** Opening Data for processing block **
-- ==== Sys2Proof/Machine/Sched.lean ====
section
/-! DEFINITION. The hub scheduler: placement, budgets, deadlines, the resume bound, retirement, and the pool front end (spec/01,
R17 to R31, R47, R50; spec/18, R407; spec/19, R442 to R447). -/
namespace Sys2Proof.Machine

open Sys2Proof

/-! ## Contexts and ranges (R364, R407) -/

/-- The 64-byte context descriptor at an address. -/
def parseCtx (ia : Nat) (bs : List Byte) : Ctx :=
  let n (o k : Nat) : Nat := fieldN bs o k
  { ctxd := ia, tbase := n 0 8, tsize := n 8 4, ctxid := n 12 2 % 4096, sup := (n 14 1).testBit 0, fsvc := (n 14 1).testBit 1,
    sgtab := n 16 8, ranges := n 24 8, savep := n 32 8 }

/-- A context descriptor read at its address; none where the access does not succeed. -/
def Dev.readCtx (e : Env) (d : Dev) (ia : Nat) : Option Ctx := (d.iaBytes e ia 64).map (parseCtx ia)

/-- An entry of the range image, and whether it breaks a rule of R407. -/
def parseRange (fsvc : Bool) (bs : List Byte) : Range × Bool :=
  let vb := fieldN bs 0 8
  let vs := fieldN bs 8 8
  let ib := fieldN bs 16 8
  let bad := vb % 2 ^ 16 ≠ 0 || vaWide vb ≠ vb || vs % 2 ^ 16 ≠ 0 || ib % 2 ^ 16 ≠ 0 || ib ≥ 2 ^ 52 || ib + vs > 2 ^ 52 ||
    (ib + vs > 0xFF * 2 ^ 44 && !fsvc)
  if vs = 0 then ({}, false)
  else ({ vbase := va57 vb, vsize := vs, iabase := ib, on := !bad }, bad)

/-- The 16 range registers of a context, and the entries that break a rule. -/
def Dev.readRanges (e : Env) (d : Dev) (c : Ctx) : Option (List Range × List Nat) :=
  (d.iaBytes e c.ranges 512).map fun bs =>
    let rs := (List.range 16).map fun i => parseRange c.fsvc ((bs.drop (32 * i)).take 32)
    (rs.map (·.1), (List.range 16).filter fun i => ((rs.getD i ({}, false)).2))

/-- The ranges of a context for a unit that serves it; none enabled where the image cannot be read. -/
def Dev.ctxRanges (e : Env) (d : Dev) (c : Ctx) : List Range := ((d.readRanges e c).map (·.1)).getD []

/-! ## Room on a core (R18, R54) -/

def Dev.residents (d : Dev) (c : Nat) : List WG := d.wgs.filter fun g => g.core = c && g.place = .resident

def Dev.recOf (d : Dev) (g : WG) : Record := ((d.launch? g.launch).map (·.r)).getD {}

/-- The lowest free run of `w` words in a bank, given the runs in use. -/
def freeRunAt (used : List (Nat × Nat)) (w : Nat) : Option Nat :=
  ((List.range 128).map (8 * ·)).find? fun s => decide (s + w ≤ 1024) && used.all fun u => decide (s + w ≤ u.1) || decide (u.1 + u.2 ≤ s)

/-- The home lane of fibre `i`: the one it has, or the one a new fibre takes (R15). -/
def homeLane (lanes : List Nat) (i : Nat) : Nat := lanes.getD i (i % 32)

/-- Positions for fibres `i` upward, given their home lanes and the runs in use by quadrant and lane. -/
def placeFibs (w : Nat) (lanes : List Nat) : Nat → Nat → List (Nat × Nat × Nat) → Option (List Nat)
  | 0, _, _ => some []
  | n + 1, i, used =>
    let key := quadOf i * 32 + homeLane lanes i
    let mine := (used.filter fun u => u.1 = key).map (·.2)
    if mine.length ≥ 16 then none
    else
      match freeRunAt mine w with
      | none => none
      | some s => (placeFibs w lanes n (i + 1) ((key, s, w) :: used)).map (s :: ·)

/-- The lowest start of a free run of `n` of the `size` bytes of a vault, given the runs in use (R105). DEDUCED, log 31. -/
def freeSpan (used : List (Nat × Nat)) (size n : Nat) : Option Nat :=
  if n = 0 then some 0
  else
    (sortBy id (0 :: used.map fun u => u.1 + u.2)).find? fun s =>
      decide (s + n ≤ size) && used.all fun u => decide (s + n ≤ u.1) || decide (u.1 + u.2 ≤ s)

/-- What a work-group takes on a core: slot, residences, window positions, first vault byte. -/
structure Room where
  slot : Nat
  fslots : List Nat
  pos : List Nat
  vbase : Nat
  deriving DecidableEq, Repr

/-- The runs that residents of a core hold. -/
def Dev.runsOn (d : Dev) (c : Nat) : List (Nat × Nat × Nat) :=
  (d.residents c).flatMap fun g =>
    let w := (d.recOf g).w
    ((List.range g.fibs.length).zip g.fibs).map fun p => (quadOf p.1 * 32 + p.2.lane, p.2.pos, w)

/-- A slot, residences, positions and a run of vault rows on a core for a work-group of a record, if everything is free at once
(R18, R105). The spec asks for one free slot and F_cap free residences; that it is the lowest free slot, the lowest free residences
and the lowest free run is the model's choice (DESIGN CHOICE, log 31). -/
def Dev.room (d : Dev) (c : Nat) (r : Record) (lanes : List Nat) : Option Room :=
  let gs := d.residents c
  let slots := gs.map (·.slot)
  let used := gs.flatMap fun g => g.fibs.map (·.fslot)
  let a := gs.foldl (fun n g => n + (d.recOf g).a) 0
  if a + r.a > 512 || used.length + r.fcap > 2048 then none
  else
    match freeSpan ((gs.map fun g => (g.vbase, (d.recOf g).v)).filter fun u => u.2 ≠ 0) (2 ^ 22) r.v,
        (List.range 64).find? fun s => !slots.contains s with
    | some v, some s =>
      (placeFibs r.w lanes r.fcap 0 (d.runsOn c)).map fun ps =>
        { slot := s, fslots := ((List.range 2048).filter fun k => !used.contains k).take r.fcap, pos := ps, vbase := v }
    | _, _ => none

/-! ## Cores that may take a work-group (R22, R50, R293, R320, R442, R443) -/

def Dev.part (d : Dev) (p : Nat) : Partition := d.parts.getD p {}

/-- The core's feature word has every bit the launch asks for, and RASTER for pixel and mesh work. DEDUCED, log 31. -/
def featureOk (k : Core) (l : Launch) : Bool :=
  let need := if l.kind = .pixel || l.kind = .mesh then l.r.feat ||| 16#32 else l.r.feat
  decide (need &&& ~~~k.feature = 0#32)

/-- The partition lets its work on the core. -/
def Dev.coreAllowed (d : Dev) (l : Launch) (fsvc : Bool) (c : Nat) : Bool :=
  let p := d.part l.part
  p.on && p.cmask.getD c false && (!p.fsvc || fsvc) &&
  (List.range 16).all fun i => i = l.part || !((d.part i).on && (d.part i).fsvc && (d.part i).cmask.getD c false)

/-- Cores that a partition holds. -/
def Dev.heldCores (d : Dev) (p : Nat) : List Nat :=
  (d.wgs.filter fun g => g.place = .resident && d.partOf g = p).foldl (fun l g => insNat g.core l) []

/-- The cores an engine serves (R320). -/
def engineCores (eng : Nat) : List Nat := upFrom (256 * (eng / 8) + 32 * (eng % 8)) 32

/-- Budgets that do not depend on the core (R443). -/
def Dev.budgetOk (d : Dev) (l : Launch) : Bool :=
  let p := d.part l.part
  p.on && p.bw < p.bwq && p.est < p.pwr && d.hub.pest < d.hub.pwrlim

/-- Distinct cores for members with given home lanes: each takes the first that has room for it. -/
def Dev.assign (d : Dev) (r : Record) : List (List Nat) → List Nat → Option (List Nat)
  | [], _ => some []
  | ls :: rest, cs =>
    match cs.find? fun c => (d.room c r ls).isSome with
    | none => none
    | some c => (Dev.assign d r rest (cs.filter (· ≠ c))).map (c :: ·)

/-- Distinct cores of one cluster for members with given home lanes, within the partition's number of cores. DEDUCED, log 31. -/
def Dev.pickCores (d : Dev) (l : Launch) (fsvc : Bool) (eng : Option Nat) (lanes : List (List Nat)) (start : Nat) : Option (List Nat) :=
  let held := d.heldCores l.part
  let all := match eng with
    | some g => engineCores g
    | none => List.range 512
  let rot := all.drop (start % all.length) ++ all.take (start % all.length)
  let fit := rot.filter fun c => d.coreAllowed l fsvc c && featureOk (d.core c) l && lanes.any fun ls => (d.room c l.r ls).isSome
  let inCluster (k : Nat) : Option (List Nat) :=
    let cs := fit.filter fun c => c / 256 = k
    -- cores the partition holds already come first when its number is short
    let own := cs.filter held.contains
    let new := cs.filter fun c => !held.contains c
    let left := (d.part l.part).cores - held.length
    let use := if new.length ≤ left then cs else own ++ new.take left
    d.assign l.r lanes use
  match inCluster (start / 512 % 2) with
  | some cs => some cs
  | none => inCluster (1 - start / 512 % 2)

/-! ## Placing a work-group (R17, R59, R105, R387) -/

/-- The home lanes of a work-group: those of a suspended one stand (R15); a new one takes the lanes of its indices. -/
def WG.lanes (g : WG) : List Nat := if g.place = .suspended then g.fibs.map (·.lane) else []

/-- The work-group takes its slot, residences, positions and vault run on a core. One that moved there from another core acts as
after an acquire, so the core's L1 is emptied (R114, R138). DEDUCED, log 31. -/
def Dev.seat (e : Env) (d : Dev) (w c : Nat) (r : Record) (ctx : Ctx) (rng : List Range) : Dev :=
  let lanes := ((d.wg? w).map (·.lanes)).getD []
  let stays := ((d.wg? w).map fun g => decide (g.place = .suspended) && decide (g.core = c)).getD false
  match d.room c r lanes with
  | none => d
  | some m =>
    -- the first placement on a gated core starts 2,048 cc later (R481)
    let start := if (d.core c).gated then e.now + 2048 else e.now + 1
    let d := d.modWg w fun g =>
      { g with place := .resident, core := c, slot := m.slot, vbase := m.vbase, ctx := ctx, rng := rng, placedAt := e.now, fetched := [],
               blockedAt := none, faultAt := none, urgent := false,
               fibs := ((List.range g.fibs.length).zip g.fibs).map fun p =>
                 { p.2 with lane := homeLane lanes p.1, pos := m.pos.getD p.1 0, fslot := m.fslots.getD p.1 0, readyAt := start,
                            cand := false } }
    let d := d.modCore c fun k => { k with gated := false, idleAt := e.now }
    if stays then d else d.invalidateL1 c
** Closing Data for processing block **
▸ **Exercise goal**:
Exact copies of the lines from the start of the data up to the line holding "def parseCtx (ia", both included, are all that is needed.

▸ **Answer area**:
-- ==== Sys2Proof/Machine/Sched.lean ====
section
/-! DEFINITION. The hub scheduler: placement, budgets, deadlines, the resume bound, retirement, and the pool front end (spec/01,
R17 to R31, R47, R50; spec/18, R407; spec/19, R442 to R447). -/
namespace Sys2Proof.Machine

open Sys2Proof

/-! ## Contexts and ranges (R364, R407) -/

/-- The 64-byte context descriptor at an address. -/
def parseCtx (ia : Nat) (bs : List Byte) : Ctx :=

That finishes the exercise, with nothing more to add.